On Thu, 4 Sep 1997, Steve Passe wrote:

> Hi,
> 
> We have gotten most SMP systems running now, one recent hurdle was lkms
> that got out of sync with the kernel proper.  The symptom was panic during
> boot, or possibly when a screensaver lkm activated.  ipfw_mod was also shown
> to be a problem.
> The solution is to sup current source for the lkms, rebuild & install them.
> 
> We still have at least one fundimental bug affecting a small number of
> systems: Fatal trap 12 during boot with -current.
> 
> This bug has so far only been seen under SMP (is this true?).  It appears to
> be very dependant on the specific system configuration.  The following is
> a roundup of reports from various users.  Unless your working on this
> problem you probably don't want to read further.
> 
> ---
> Kenneth Merry <ken@plutotech.com>:
> 
> >	By any chance do you have more than 64MB in your machine and
> >options MAXMEM=... in your kernel config file?  
> >
> >	I did, and I had panics very much like that (in pmap_enter)
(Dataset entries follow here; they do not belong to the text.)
-- ==== Sys2Proof/Certificates/Slice0/Obligations.lean ====
section
/-! DEFINITION. The statements for the provers: what the PFDD does, from the spec's numbered rules. Each says which rule
of spec/ it formalises; none is about a program. -/

open Sys2Proof Sys2Proof.Machine

/-! ## Encoding -/

/-- Decoding the bytes of any packet, whatever follows them, gives the packet back with what follows: no bit of an
encoding is dropped (30_encoding.md R62 to R64, R75 to R77, R81). -/
def Obligations.DecodeOfEncode : Prop :=
  ∀ (i : Instr) (rest : List Byte), decode (encode i ++ rest) = .ok (i, rest)

/-- What decodes is exactly the encoding of what it decodes to, followed by the bytes left over (R81, R71). -/
def Obligations.EncodeOfDecode : Prop :=
  ∀ (bs : List Byte) (i : Instr) (rest : List Byte), decode bs = .ok (i, rest) → encode i ++ rest = bs

/-- R140: for every kind and every value of its type (and every u0, u1 of a ControlStatus), the reference encoder's
checksum matches its trailer, the decode of its bytes is the value, and pushing the bytes from IDLE emits FRAME_OK of the
value. -/
def Obligations.RoundTripOfEveryKind : Prop :=
  ∀ (u0 u1 : Byte) (smp : Sample) (g : Gains) (st : Byte) (cs ga ra : List Byte),
    cs = encCs (unparsedCs u0 u1) (noBytes .cs) smp → ga = encGa (framedGains g) → ra = encRa (framedStatus st) →
    (ckOf cs = trailerOf cs ∧ ckOf ga = trailerOf ga ∧ ckOf ra = trailerOf ra) ∧
    (decodeCs cs = smp ∧ decodeGa ga = g ∧ decodeRa ra = st) ∧
    ∀ s : State, s.Accepts → s.acc = [] →
      (∃ t, pushBytes execCandidate cs s = .next t ∧ (s.trace ++ [.frameOk .cs (.sample smp)]) <+: t.trace) ∧
      (∃ t, pushBytes execCandidate ga s = .next t ∧ (s.trace ++ [.frameOk .ga (.gains g)]) <+: t.trace) ∧
      (∃ t, pushBytes execCandidate ra s = .next t ∧ (s.trace ++ [.frameOk .ra (.status st)]) <+: t.trace)

/-- The reference encoders, written with MemWrite as R137 and R138 write them, build the encoding of the frame with the
trailer its sender computes, and ENC_RA is `AA EE st st 00` (R139). The encodings, which take magics, prefix and length
from KIND_TABLE, are the frames of R62 to R64 byte for byte. -/
def Obligations.ReferenceEncodersBuildSealedFrames : Prop :=
  ∀ (pre : Bytes Kind.cs.preBytes) (post : Bytes Kind.cs.postBytes) (smp : Sample) (g : Framed .ga Gains)
    (st : Framed .ra Byte) (ck : Bits16),
    (encCs pre post smp = encode (Instr.sealed (.cs pre post smp 0)) ∧ encGa g = encode (Instr.sealed (.ga g 0)) ∧
      encRa st = encode (Instr.sealed (.ra st 0)) ∧ encRa st = [0xAA, 0xEE, st.fields, st.fields, 0x00]) ∧
    (∃ u0 u1, pre = unparsedCs u0 u1 ∧
      encode (.cs pre post smp ck) = [0xAA, 0xCC, u0, u1] ++ sampleBytes smp ++ leBytes 2 ck.toNat) ∧
    encode (.ga g ck) = [0xAA, 0xDD] ++ bytes32x5 g.fields.gains ++ leBytes 2 ck.toNat ∧
    encode (.ra st ck) = [0xAA, 0xEE, st.fields] ++ leBytes 2 ck.toNat

/-- Words written out from the spec's encodings decode to the packets they stand for (95_test_vectors.md V-DEC-8,
V-DEC-6, V-COD-2), and no two rows of the opcode table select the same bytes (R81). -/
def Obligations.SpecWordsDecodeAndRowsAreDisjoint : Prop :=
  decode [0xAA, 0xEE, 0x05, 0x06, 0x00] = .ok (raFrame 0x05 0x0006, []) ∧
  decode [0xAA, 0x55, 0x03, 0x10, 0x13, 0x00] = .ok (.resetCmd 0x10 0x0013, []) ∧
  decode [0xAA, 0x55, 0x01, 0x07, 0x10, 0x00, 0xF0, 0xFF, 0x00, 0x00, 0x00, 0x00, 0x03, 0x00, 0x0A, 0x02] =
    .ok (.joystickState 0x07 0x0010 0xFFF0 0 0 3 0x020A, []) ∧
  decode [0xAA, 0xDD, 0x01, 0x00, 0xC0, 0x7F, 0x00, 0x00, 0x00, 0x80, 0x00, 0x00, 0x80, 0x7F, 0x01, 0x00, 0x00, 0x00,
      0x00, 0x00, 0x80, 0xFF, 0x3F, 0x04] =
    .ok (gaFrame ⟨⟨0x7FC00001, 0x80000000, 0x7F800000, 0x00000001, 0xFF800000⟩⟩ 0x043F, []) ∧
  ∀ bs : List Byte, ∀ r ∈ opTable, ∀ r' ∈ opTable, r.selects bs = true → r'.selects bs = true → r = r'

/-- R69: a magic occurs at offset i exactly when two bytes are held there, the first is AA and the second is CC, DD or
EE; the second byte alone selects the kind. -/
def Obligations.MagicOccursExactly : Prop :=
  ∀ (A : List Byte) (i : Nat) (k : Kind),
    magicAt A i = some k ↔
      i + 1 < A.length ∧ byteAt A i = 0xAA ∧
        byteAt A (i + 1) = (match k with | .cs => 0xCC | .ga => 0xDD | .ra => 0xEE)

/-- The decoder tells a frame's kind and length from its first two bytes alone: 74, 24 or 5 bytes, no more and no less
(R71, R72). -/
def Obligations.LengthFromFirstTwoBytes : Prop :=
  (Kind.cs.len = 74 ∧ Kind.ga.len = 24 ∧ Kind.ra.len = 5) ∧
  ∀ (bs : List Byte) (k : Kind), magicAt bs 0 = some k →
    decode bs =
      if bs.length < k.len then .error .truncated else .ok (frameInstr k (bs.take k.len), bs.drop k.len)

/-- R70: any two bytes other than the three magics start no frame, and the decoder discards the first of them: from
IDLE, only a final AA is held after them. -/
def Obligations.NotAFrameIsDiscarded : Prop :=
  ∀ (b0 b1 : Byte) (s : State), ¬(b0 = 0xAA ∧ (b1 = 0xCC ∨ b1 = 0xDD ∨ b1 = 0xEE)) → s.Accepts → s.acc = [] →
    pushBytes execCandidate [b0, b1] s = .next { s with acc := if b1 = 0xAA then [0xAA] else [] }

/-! ## Checksum and fields -/

/-- R67: for a candidate of kind k, ck(F) is the sum of the bytes at offsets 2 to LEN[k] - 3, each zero-extended, mod
65536; accumulating in 16 bits with wrap-around gives the same. -/
def Obligations.ChecksumIsTheByteSum : Prop :=
  ∀ (k : Kind) (F : List Byte), F.length = k.len →
    (ckOf F).toNat = ((List.range (k.len - 4)).map (fun i => (byteAt F (i + 2)).toNat)).sum % 65536 ∧
    ckOf F = ((List.range (k.len - 4)).map (fun i => (byteAt F (i + 2)).setWidth 16)).foldl (· + ·) 0

/-- R68: the modulus never takes effect for an inbound frame; the largest sums are 0x45BA, 0x13EC and 0x00FF, and each is
reached; a trailer above its kind's maximum never matches; every ResetAck that matches is AA EE s s 00. -/
def Obligations.ChecksumRange : Prop :=
  (∀ k : Kind, ∃ F : List Byte, F.length = k.len ∧ magicAt F 0 = some k ∧
    byteSum (coveredBytes F) = (match k with | .cs => 0x45BA | .ga => 0x13EC | .ra => 0x00FF)) ∧
  ∀ (k : Kind) (F : List Byte), F.length = k.len → magicAt F 0 = some k →
    (ckOf F).toNat = byteSum (coveredBytes F) ∧
    byteSum (coveredBytes F) ≤ (match k with | .cs => 0x45BA | .ga => 0x13EC | .ra => 0x00FF) ∧
    ((match k with | .cs => 0x45BA | .ga => 0x13EC | .ra => 0x00FF) < (trailerOf F).toNat → ckOf F ≠ trailerOf F) ∧
    (k = .ra → ckOf F = trailerOf F → ∃ st : Byte, F = [0xAA, 0xEE, st, st, 0x00])

/-- A multi-byte field is read and written little-endian at its offset (00_scope.md R8, 20_memory.md R41, R44), and the
trailer is F[LEN-2] + 256 F[LEN-1] (R65). -/
def Obligations.FieldsAreLittleEndian : Prop :=
  (∀ (F : List Byte) (off n : Nat), off + n ≤ F.length →
    memRead F off n = ((List.range n).map (fun i => (byteAt F (off + i)).toNat * 2 ^ (8 * i))).sum) ∧
  (∀ (F : List Byte) (off n v j : Nat), off + n ≤ F.length →
    byteAt (memWrite F off n v) j =
      if off ≤ j ∧ j < off + n then BitVec.ofNat 8 (v / 2 ^ (8 * (j - off))) else byteAt F j) ∧
  (∀ F : List Byte, 2 ≤ F.length →
    (trailerOf F).toNat = (byteAt F (F.length - 2)).toNat + 256 * (byteAt F (F.length - 1)).toNat)

/-- R131, R132, R133: the fields of a candidate are the MemReads of the rules, whole and unsigned, every bit pattern
unchanged (R134). -/
def Obligations.InboundFieldsAreRead : Prop :=
  ∀ F : List Byte,
    ((decodeCs F).tick.toNat = memRead F 4 4 ∧ (decodeCs F).degree.toNat = memRead F 8 8 ∧
      (decodeCs F).cmX.toNat = memRead F 16 8 ∧ (decodeCs F).setspeed.toNat = memRead F 24 8 ∧
      (decodeCs F).reserved.toList.map BitVec.toNat = (List.range 5).map (fun i => memRead F (32 + 8 * i) 8)) ∧
    (decodeGa F).gains.toList.map BitVec.toNat = (List.range 5).map (fun i => memRead F (2 + 4 * i) 4) ∧
    decodeRa F = byteAt F 2

/-- R135: the two unparsed bytes of a ControlStatus are summed by the checksum and are otherwise ignored: two well-formed
frames that differ in them alone have the same effect. -/
def Obligations.UnparsedBytesAreSummedNotDelivered : Prop :=
  ∀ (u0 u1 w0 w1 : Byte) (smp : Sample) (ck ck' : Bits16) (s : State),
    (csFrame u0 u1 smp ck).senderCk =
      (csFrame 0 0 smp ck).senderCk + u0.setWidth 16 + u1.setWidth 16 ∧
    ((csFrame u0 u1 smp ck).WellFormed → (csFrame w0 w1 smp ck').WellFormed →
      exec (csFrame u0 u1 smp ck) s = exec (csFrame w0 w1 smp ck') s)

/-! ## The search and the attempt -/

/-- R100, R101, R73: firstMagic is the least offset at which a magic occurs, whatever its kind, NONE where none occurs;
and no magic begins at the second byte of another. -/
def Obligations.FirstMagicIsTheLeast : Prop :=
  ∀ A : List Byte,
    (∀ (p : Nat) (k : Kind), firstMagic A = some (p, k) ↔ magicAt A p = some k ∧ ∀ j < p, magicAt A j = none) ∧
    (firstMagic A = none ↔ ∀ j, magicAt A j = none) ∧
    (∀ (i : Nat) (k : Kind), magicAt A i = some k → magicAt A (i + 1) = none)

/-- R102 to R105: with no magic an attempt stops and keeps a final AA alone; else it discards the bytes before the magic,
stops if fewer than LEN[k] bytes are held, and else removes exactly LEN[k] bytes as the candidate. -/
def Obligations.AttemptFollowsItsSteps : Prop :=
  ∀ A : List Byte,
    (firstMagic A = none → attempt A = .stop .noMagic (if A.getLast? = some 0xAA then [0xAA] else [])) ∧
    (∀ (p : Nat) (k : Kind), firstMagic A = some (p, k) →
      (A.length - p < k.len → attempt A = .stop .truncated (A.drop p)) ∧
      (k.len ≤ A.length - p →
        attempt A = .candidate k ((A.drop p).take k.len) ((A.drop p).drop k.len)))

/-- A candidate is exactly LEN[k] bytes, begins with its kind's magic, and is what stood after discarded bytes in which
no magic begins (R103, R105). -/
def Obligations.CandidateIsMagicLed : Prop :=
  ∀ (A : List Byte) (k : Kind) (F rest : List Byte), attempt A = .candidate k F rest →
    F.length = k.len ∧ magicAt F 0 = some k ∧
    ∃ garbage : List Byte, A = garbage ++ F ++ rest ∧ ∀ j < garbage.length, magicAt A j = none
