-- ==== Sys2Proof/Tests/Slice0.lean ====
section
/-! SUPPORT. The model's own tests. Expected results are written out from spec/95_test_vectors.md (V-…) and from the
encodings of 30_encoding.md, never from the model. The last part holds, for every statement with hypotheses, a state and
operands that meet them. -/

namespace Sys2Proof.Tests

open Sys2Proof.Machine

/-! ## Small states -/

/-- The next state of an outcome, if there is one. -/
def nextOf (o : Host.Outcome State Fault Refusal) : Option State :=
  match o with
  | .next s => some s
  | .fault _ => none
  | .refused _ => none

/-- Whether an outcome is the fault of a hung machine (R157). -/
def isHungFault (o : Host.Outcome State Fault Refusal) : Bool :=
  match o with
  | .next _ => false
  | .fault .deliveryHung => true
  | .refused _ => false

/-- Running after START OPEN, every subscriber's outcome OK (95_test_vectors.md section 0), the trace emptied. -/
def running : State := { State.reset with run := .running, draws := .scripted [], trace := [] }

/-- SUB CS 1, SUB GA 2, SUB RA 3, START OPEN. -/
def subbed : State := { running with subtab := { cs := [1], ga := [2], ra := [3] } }

/-- SUB RA 1, 2, 3, OUTCOME 2 FAULT, START OPEN (V-DSP-3). -/
def faulty : State := { running with subtab := { cs := [], ga := [], ra := [1, 2, 3] }, draws := .scripted [(2,
  .fault)] }

/-- SUB RA 1, SUB RA 2, OUTCOME 1 HANG, START OPEN (V-DSP-8). -/
def hanging : State := { running with subtab := { cs := [], ga := [], ra := [1, 2] }, draws := .scripted [(1, .hang)] }

/-- The delivery V-DSP-8 leaves on the port. -/
def hungDelivery : Delivery := { kind := .ra, index := 0, subId := 1, value := .status 5 }

/-- V-DSP-8 after its last byte. -/
def hung : State :=
  { hanging with
    trace := [.frameOk .ra (.status 5), .deliver .ra 0 1 (.status 5)], inFlight := some hungDelivery, drawCount := 1 }

/-- START CLOSED from reset (V-CTL-4). -/
def failedState : State := { State.reset with run := .failed, trace := [.reset, .startFailed] }

/-- V-IN-4: the first three bytes of a ControlStatus are held. -/
def collecting : State := { running with acc := [0xAA, 0xCC, 0x00] }

/-- A state with given operations offered as one cycle. -/
def offered (ops : List HostOp) (s : State) : State := { s with pending := [ops] }

/-- Five zero patterns. -/
def zero64 : Five Bits64 := ⟨0, 0, 0, 0, 0⟩
def zero32 : Five Bits32 := ⟨0, 0, 0, 0, 0⟩

/-- The Sample of V-L1-1. -/
def sampleL1 : Sample :=
  { tick := 1000, degree := 0x4029000000000000, cmX := 0x400999999999999A, setspeed := 0, reserved := zero64 }

/-- The 74 bytes of V-L1-1. -/
def bytesL1 : List Byte :=
  [0xAA, 0xCC, 0x00, 0x00, 0xE8, 0x03, 0x00, 0x00, 0x00, 0x00, 0x00, 0x00, 0x00, 0x00, 0x29, 0x40,
   0x9A, 0x99, 0x99, 0x99, 0x99, 0x99, 0x09, 0x40] ++ List.replicate 48 0x00 ++ [0x34, 0x05]

/-- The gains 1 to 5 of V-L1-2 frame 1. -/
def gainsL2 : Gains := ⟨⟨0x3F800000, 0x40000000, 0x40400000, 0x40800000, 0x40A00000⟩⟩

/-- V-L1-2 frame 1. -/
def bytesL2 : List Byte :=
  [0xAA, 0xDD, 0x00, 0x00, 0x80, 0x3F, 0x00, 0x00, 0x00, 0x40, 0x00, 0x00, 0x40, 0x40, 0x00, 0x00, 0x80, 0x40,
   0x00, 0x00, 0xA0, 0x40, 0x1F, 0x03]

/-- The JoystickState of V-DEC-6. -/
def joyBytes : List Byte :=
  [0xAA, 0x55, 0x01, 0x07, 0x10, 0x00, 0xF0, 0xFF, 0x00, 0x00, 0x00, 0x00, 0x03, 0x00, 0x0A, 0x02]

/-- The SetGains of V-DEC-6. -/
def setGainsBytes : List Byte :=
  [0xAA, 0x55, 0x02, 0x01, 0x00, 0x00, 0x80, 0x3F, 0x00, 0x00, 0x00, 0x40, 0x00, 0x00, 0x40, 0x40, 0x00, 0x00,
   0x80, 0x40, 0x00, 0x00, 0xA0, 0x40, 0x22, 0x03]

/-- The Reset command of V-DEC-6. -/
def resetBytes : List Byte := [0xAA, 0x55, 0x03, 0x10, 0x13, 0x00]

/-! ## WellFormed: the trailer check, one ill-formed packet for each constructor, beside the well-formed one -/

theorem test_wf_cs :
    (csFrame 0 0 sampleL1 0x0534).WellFormed ∧
    ¬(csFrame 0 0 sampleL1 0x0535).WellFormed := by
  decide +kernel

theorem test_wf_ga :
    (gaFrame gainsL2 0x031F).WellFormed ∧
    ¬(gaFrame gainsL2 0x031E).WellFormed := by decide +kernel

theorem test_wf_ra :
    (raFrame 0xFF 0x00FF).WellFormed ∧ ¬(raFrame 0xFF 0x01FF).WellFormed := by decide +kernel

theorem test_wf_joystick :
    (Instr.joystickState 7 16 0xFFF0 0 0 3 0x020A).WellFormed ∧
    ¬(Instr.joystickState 7 16 0xFFF0 0 0 3 0x030A).WellFormed := by decide +kernel

theorem test_wf_setgains :
    (Instr.setGains 1 gainsL2 0x0322).WellFormed ∧ ¬(Instr.setGains 1 gainsL2 0x0320).WellFormed := by decide +kernel

theorem test_wf_resetcmd :
    (Instr.resetCmd 0x10 0x0013).WellFormed ∧ ¬(Instr.resetCmd 0x10 0x0010).WellFormed := by decide +kernel

/-! ## Decode: words written out byte by byte from the spec's encodings -/

/-- V-L1-1. -/
theorem test_decode_cs : decode bytesL1 = .ok (csFrame 0 0 sampleL1 0x0534, []) := by decide +kernel

/-- V-COD-1: every field of a ControlStatus has a pattern of its own. -/
theorem test_decode_cs_patterns :
    decode ([0xAA, 0xCC, 0x12, 0x34, 0xEF, 0xBE, 0xAD, 0xDE] ++
      [0x01, 0, 0, 0, 0, 0, 0xF8, 0x7F] ++ [0, 0, 0, 0, 0, 0, 0, 0x80] ++ [0x01, 0, 0, 0, 0, 0, 0, 0] ++
      [0x02, 0, 0, 0, 0, 0, 0, 0] ++ [0x03, 0, 0, 0, 0, 0, 0, 0] ++ [0x04, 0, 0, 0, 0, 0, 0, 0] ++
      [0x05, 0, 0, 0, 0, 0, 0, 0] ++ [0, 0, 0, 0, 0, 0, 0xF0, 0xFF] ++ [0x74, 0x07]) =
    .ok (csFrame 0x12 0x34
      { tick := 0xDEADBEEF, degree := 0x7FF8000000000001, cmX := 0x8000000000000000, setspeed := 1,
        reserved := ⟨2, 3, 4, 5, 0xFFF0000000000000⟩ } 0x0774, []) := by decide +kernel

/-- V-L1-2 frame 1, with the next frame's first byte left over. -/
theorem test_decode_ga : decode (bytesL2 ++ [0xAA]) = .ok (gaFrame gainsL2 0x031F, [0xAA]) := by decide +kernel

/-- V-DEC-8. -/
theorem test_decode_ra :
    decode [0xAA, 0xEE, 0x05, 0x06, 0x00] = .ok (raFrame 0x05 0x0006, []) := by decide +kernel

/-- V-DEC-6. -/
theorem test_decode_joystick : decode joyBytes = .ok (.joystickState 7 16 0xFFF0 0 0 3 0x020A, []) := by decide +kernel

/-- V-DEC-6. -/
theorem test_decode_setgains : decode setGainsBytes = .ok (.setGains 1 gainsL2 0x0322, []) := by decide +kernel

/-- V-DEC-6. -/
theorem test_decode_resetcmd : decode resetBytes = .ok (.resetCmd 0x10 0x0013, []) := by decide +kernel

/-- What is no packet is refused by name: `AA 12` (V-DEC-5), an unknown outbound type, a cut frame (V-DEC-7). -/
theorem test_decode_rejects :
    decode [0xAA, 0x12] = .error .garbage ∧ decode [0xAA, 0x55, 0x04, 0, 0, 0] = .error .garbage ∧
    decode (bytesL2.take 10) = .error .truncated ∧ decode [0xAA] = .error .truncated := by decide +kernel

/-- V-COD-4: the reference encoders. -/
theorem test_reference_encoders :
    encCs (unparsedCs 0 0) (noBytes .cs) sampleL1 = bytesL1 ∧ encGa (framedGains gainsL2) = bytesL2 ∧
    encRa (framedStatus 5) = [0xAA, 0xEE, 0x05, 0x05, 0x00] := by
  decide +kernel

/-- R75: the joystick checksum is mod 65535 (offsets 2 to 13 hold at most 1 + 11 · 255 = 2806, so the moduli agree). -/
theorem test_joystick_largest :
    (Instr.joystickState 0xFF 0xFFFF 0xFFFF 0xFFFF 0xFFFF 0xFFFF 0).senderCk = 2806 := by decide +kernel

/-- The words of the opcode table's rows, operand bytes zero. -/
theorem test_table_words :
    decodeTableWord 16 0xAACC = some (csFrame 0 0 ⟨0, 0, 0, 0, zero64⟩ 0) ∧
    decodeTableWord 16 0xAADD = some (gaFrame ⟨zero32⟩ 0) ∧
    decodeTableWord 16 0xAAEE = some (raFrame 0 0) ∧
    decodeTableWord 24 0xAA5501 = some (.joystickState 0 0 0 0 0 0 0) ∧
    decodeTableWord 24 0xAA5502 = some (.setGains 0 ⟨zero32⟩ 0) ∧
    decodeTableWord 24 0xAA5503 = some (.resetCmd 0 0) ∧
    decodeTableWord 16 0xAACD = none := by decide +kernel

/-- The word of a row runs as the first instruction after reset: the zero ControlStatus is published. -/
theorem test_fetch_word :
    (nextOf (step (State.reset.withFetchWord 16 0xAACC))).map (fun s => (s.trace, s.pending)) =
      some ([.reset, .frameOk .cs (.sample ⟨0, 0, 0, 0, zero64⟩)], []) := by decide +kernel

/-! ## Single steps of each instruction (95_test_vectors.md) -/

/-- V-L1-1: the 74 bytes in one chunk. -/
theorem test_cs_published :
    (nextOf (step (offered [.pushChunk bytesL1] subbed))).map (fun s => (s.trace, s.acc, s.crcErrCnt)) =
      some ([.frameOk .cs (.sample sampleL1), .deliver .cs 0 1 (.sample sampleL1)], [], 0) := by decide +kernel

/-- V-DEC-12, first event: a trailer bit flipped. -/
theorem test_cs_dropped :
    nextOf (exec (csFrame 0 0 sampleL1 0x0535) running) =
      some { running with crcErrCnt := 1, trace := [.crcDrop .cs 0x0535 0x0534] } := by decide +kernel

/-- V-L1-2, both frames in one chunk. -/
theorem test_ga_twice :
    (nextOf (step (offered [.pushChunk (bytesL2 ++
        [0xAA, 0xDD, 0x00, 0x00, 0x00, 0x3F, 0x00, 0x00, 0x80, 0xBF, 0x00, 0x00, 0x80, 0x3E, 0x00, 0x00, 0x20, 0x41,
         0x00, 0x00, 0x00, 0x00, 0x9D, 0x02])] subbed))).map (fun s => s.trace) =
      some [.frameOk .ga (.gains gainsL2), .deliver .ga 0 2 (.gains gainsL2),
        .frameOk .ga (.gains ⟨⟨0x3F000000, 0xBF800000, 0x3E800000, 0x41200000, 0⟩⟩),
        .deliver .ga 0 2 (.gains ⟨⟨0x3F000000, 0xBF800000, 0x3E800000, 0x41200000, 0⟩⟩)] := by decide +kernel

/-- V-DEC-10: a trailer one above the largest sum. -/
theorem test_ga_dropped :
    nextOf (exec (gaFrame ⟨⟨0xFFFFFFFF, 0xFFFFFFFF, 0xFFFFFFFF, 0xFFFFFFFF, 0xFFFFFFFF⟩⟩ 0x13ED) running) =
      some { running with crcErrCnt := 1, trace := [.crcDrop .ga 0x13ED 0x13EC] } := by decide +kernel

/-- V-DSP-3: a faulting subscriber does not stop the next. -/
theorem test_ra_fault :
    (nextOf (exec (raFrame 5 5) faulty)).map (fun s => (s.trace, s.subtab, s.crcErrCnt)) =
      some ([.frameOk .ra (.status 5), .deliver .ra 0 1 (.status 5), .deliver .ra 1 2 (.status 5), .subFault .ra 1 2,
        .deliver .ra 2 3 (.status 5)], faulty.subtab, 0) := by decide +kernel

/-- V-DEC-15: a false magic in garbage swallows a real frame. -/
theorem test_false_magic :
    nextOf (step (offered [.pushChunk [0x00, 0xAA, 0xEE, 0x01, 0xAA, 0xEE, 0x04, 0x04, 0x00]] subbed)) =
      some { subbed with crcErrCnt := 1, trace := [.crcDrop .ra 0xEEAA 0x0001] } := by decide +kernel

/-- V-DEC-22: the counter wraps. -/
theorem test_counter_wraps :
    (nextOf (exec (raFrame 1 0) { running with crcErrCnt := 0xFFFFFFFF })).map (fun s => s.crcErrCnt) = some 0 := by
  decide +kernel

/-- V-DSP-8: the delivery hangs, and then there is no step. -/
theorem test_hang :
    nextOf (step (offered [.pushChunk [0xAA, 0xEE, 0x05, 0x05, 0x00]] hanging)) = some hung ∧
    isHungFault (step hung) = true := by decide +kernel

/-- V-DEC-6: the outbound packets give no event and leave IDLE. -/
theorem test_joystick_is_garbage :
    nextOf (exec (.joystickState 7 16 0xFFF0 0 0 3 0x020A) subbed) = some subbed := by decide +kernel

theorem test_setgains_is_garbage : nextOf (exec (.setGains 1 gainsL2 0x0322) subbed) = some subbed := by decide +kernel

theorem test_resetcmd_is_garbage : nextOf (exec (.resetCmd 0x10 0x0013) subbed) = some subbed := by decide +kernel

/-- R121: a false ResetAck inside an outbound packet is accepted (axX = EEAA, the rest 0). -/
theorem test_joystick_false_frame :
    (nextOf (exec (.joystickState 7 0xEEAA 0 0 0 0 0x01A0) subbed)).map (fun s => s.trace) =
      some [.frameOk .ra (.status 0), .deliver .ra 0 3 (.status 0)] := by decide +kernel

/-- R92, R172: refused byte by byte before START. -/
theorem test_resetcmd_refused :
    (nextOf (exec (.resetCmd 0x10 0x0013) State.reset)).map (fun s => (s.trace, s.run)) =
      some (.reset :: List.replicate 6 (.refused .pushByte), .stopped) := by decide +kernel

/-- R122: taken into a candidate that is being collected. -/
theorem test_setgains_absorbed :
    (nextOf (exec (.setGains 1 gainsL2 0x0322) collecting)).map (fun s => s.acc.length) = some 29 := by decide +kernel

/-! ## The input, the host port and the registers -/

/-- V-DEC-2, V-DEC-3, V-DEC-4: the retained AA. -/
theorem test_retained_aa :
    (nextOf (step (offered [.pushChunk [0x01, 0x02, 0xAA]] running))).map (fun s => s.acc) = some [0xAA] ∧
    (nextOf (step (offered [.pushChunk [0xAA, 0xAA, 0xCC]] running))).map (fun s => s.acc) = some [0xAA, 0xCC] ∧
    (nextOf (step (offered [.pushChunk [0xAA, 0xAA, 0xAA]] running))).map (fun s => s.acc) = some [0xAA] := by
  decide +kernel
> >immediately on boot.  When I took the MAXMEM line out (I've got 128MB),
> >things worked just fine...  I'm still not sure why, though.
> > ...
> > 	I found the problem.  At first I suspected the sound driver, but
> > the problem really turned out to be:
> > 
> > options        "MAXMEM=(128*1024)"
> 
> 
> ---
> Jaye Mathisen <mrcpu@schizo.cdsnet.net>:
> 
> I was using M$ Inetload 2.0 to simulate a bunch of mail users.   IT was 
> running fine for a few minutes, then died horribly with:
> 
> Fatal trap 12: page fault while in kernel mode
> cpuid = 1
> lapic.id = 33554432
> 
> current process = Idle
> mp_lock = 01000003
> 
> interrupt mask = net tty bio <- SMP: XXX
> 
> Stopped at _pmap_enter+0xa7:
> 
> 
> and some other stuff.
> 
> The traceback is not too long, but I don't have any good way to type it
> all in.
> 
> It goes like:
> 
> _pmap_enter
> _vm_fault
> Trap_pfault
> _trap
> _zalloc
> _pmap_insert_entry
> _pmap_enter
> _kmem_alloc
> _in_pcballoc
> _Tcp_attach
> _tcp_usr_attack
> _sonewconn
> _tcp_inut
> _ip_input
> _ipintr
> swi_net_next
> 
> 
> It is trivially reproducible at least on my hardware.
> 
> 
> ---
> Akira Watanabe <akira@myaw.ei.meisei-u.ac.jp>:
> 
> The kernel (suped yesterday) causes a panic.
> 
> Fatal trap 18: integer divide fault while in kernel mode
> cpuid = 0
> lapic.id = 16777216
> instruction pointer     = 0x8:0xf01bc794
> stack pointer           = 0x10:0xf4cabc84
> frame pointer           = 0x10:0xf4cabcd0
> code segment            = base 0x0, limit 0xfffff, type 0x1b
>                         = DPL 0, pres 1, def32 1, gran 1
> processor eflags        = interrupt enabled, resume, IOPL = 0
> current process         = 236 (ftpd)
> mp_lock                 = 00000003
> interrupt mask          =  <- SMP: XXX
> trap number             = 18
> panic: integer divide fault
>  cpuid 0
> boot() called on cpu#0
> 
> syncing disks... 11 11 8 2 done
> 
> Here is a stack trace.
> 
> # gdb -k kernel /var/crash/vmcore.0
> GDB is free software and you are welcome to distribute copies of it
>  under certain conditions; type "show copying" to see the conditions.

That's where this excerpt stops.